What to do: Lines with the word "theorem" in them are the ones to copy from the records.

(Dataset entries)

theorem execLineStartRx_keeps {tw : Touch} {s0 : State} (port : Fin 12) (sensor : Fin 4) (depth : Fin 4) (tag : Word) (s : State) (hK : Keeps tw s0 s) :
    KeepsOut tw s0 (execLineStartRx port sensor depth tag s) := by
  unfold execLineStartRx
  try dsimp only
  repeat' first
    | with_reducible assumption
    | with_reducible refine KeepsOut.next ?_
    | with_reducible refine KeepsOut.ite (fun _ => ?_) (fun _ => ?_)
    | with_reducible refine Keeps.ite (fun _ => ?_) (fun _ => ?_)
    | with_reducible apply State.lineStart_keeps

theorem State.lineEnd_keeps {tw : Touch} {s0 : State} (s : State) (p : Nat) (k : Nat) (crc : Nat) (tagByte : Nat) (lane : Nat) (hK : Keeps tw s0 s) :
    Keeps tw s0 (State.lineEnd s p k crc tagByte lane) := by
  unfold State.lineEnd
  try dsimp only
  repeat' first
    | with_reducible assumption
    | with_reducible refine Keeps.ite (fun _ => ?_) (fun _ => ?_)
    | with_reducible apply State.ctrlErr_keeps
    | with_reducible apply State.setHbPort_keeps
    | with_reducible apply State.failBurst_keeps
    | with_reducible apply State.lineGood_keeps
    | with_reducible refine Keeps.foldl (fun _ _ _ => ?_) ?_
    | with_reducible refine Keeps.foldl_fst (fun _ _ _ => ?_) ?_
    | with_reducible refine Keeps.foldl_snd (fun _ _ _ => ?_) ?_
    | split

theorem execLineEndRx_keeps {tw : Touch} {s0 : State} (port : Fin 12) (sensor : Fin 4) (crc : Word) (tagByte : BitVec 8) (s : State) (hK : Keeps tw s0 s) :
    KeepsOut tw s0 (execLineEndRx port sensor crc tagByte s) := by
  unfold execLineEndRx
  try dsimp only
  repeat' first
    | with_reducible assumption
    | with_reducible refine KeepsOut.next ?_
    | with_reducible refine KeepsOut.ite (fun _ => ?_) (fun _ => ?_)
    | with_reducible refine Keeps.ite (fun _ => ?_) (fun _ => ?_)
    | with_reducible apply State.lineEnd_keeps

theorem State.sensorData_keeps {tw : Touch} {s0 : State} (s : State) (p : Nat) (payload : Nat) (lane : Nat) (hK : Keeps tw s0 s) :
    Keeps tw s0 (State.sensorData s p payload lane) := by
  unfold State.sensorData
  try dsimp only
  repeat' first
    | with_reducible assumption
    | with_reducible refine Keeps.ite (fun _ => ?_) (fun _ => ?_)
    | with_reducible apply State.setHbPort_keeps
    | with_reducible apply State.ctrlErr_keeps
    | with_reducible refine Keeps.foldl (fun _ _ _ => ?_) ?_
    | with_reducible refine Keeps.foldl_fst (fun _ _ _ => ?_) ?_
    | with_reducible refine Keeps.foldl_snd (fun _ _ _ => ?_) ?_
    | split

theorem execLineTimeout_keeps {tw : Touch} {s0 : State} (port : Fin 12) (sensor : Fin 4) (tag : Word) (s : State) (hK : Keeps tw s0 s) :
    KeepsOut tw s0 (execLineTimeout port sensor tag s) := by
  unfold execLineTimeout
  try dsimp only
  repeat' first
    | with_reducible assumption
    | with_reducible refine KeepsOut.next ?_
    | with_reducible refine KeepsOut.ite (fun _ => ?_) (fun _ => ?_)
    | with_reducible refine Keeps.ite (fun _ => ?_) (fun _ => ?_)
    | with_reducible apply State.failBurst_keeps
    | with_reducible apply State.markMissing_keeps
    | with_reducible refine Keeps.foldl (fun _ _ _ => ?_) ?_
    | with_reducible refine Keeps.foldl_fst (fun _ _ _ => ?_) ?_
    | with_reducible refine Keeps.foldl_snd (fun _ _ _ => ?_) ?_
    | split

Exercise output:
theorem execLineStartRx_keeps {tw : Touch} {s0 : State} (port : Fin 12) (sensor : Fin 4) (depth : Fin 4) (tag : Word) (s : State) (hK : Keeps tw s0 s) :
theorem State.lineEnd_keeps {tw : Touch} {s0 : State} (s : State) (p : Nat) (k : Nat) (crc : Nat) (tagByte : Nat) (lane : Nat) (hK : Keeps tw s0 s) :
theorem execLineEndRx_keeps {tw : Touch} {s0 : State} (port : Fin 12) (sensor : Fin 4) (crc : Word) (tagByte : BitVec 8) (s : State) (hK : Keeps tw s0 s) :
theorem State.sensorData_keeps {tw : Touch} {s0 : State} (s : State) (p : Nat) (payload : Nat) (lane : Nat) (hK : Keeps tw s0 s) :
theorem execLineTimeout_keeps {tw : Touch} {s0 : State} (port : Fin 12) (sensor : Fin 4) (tag : Word) (s : State) (hK : Keeps tw s0 s) :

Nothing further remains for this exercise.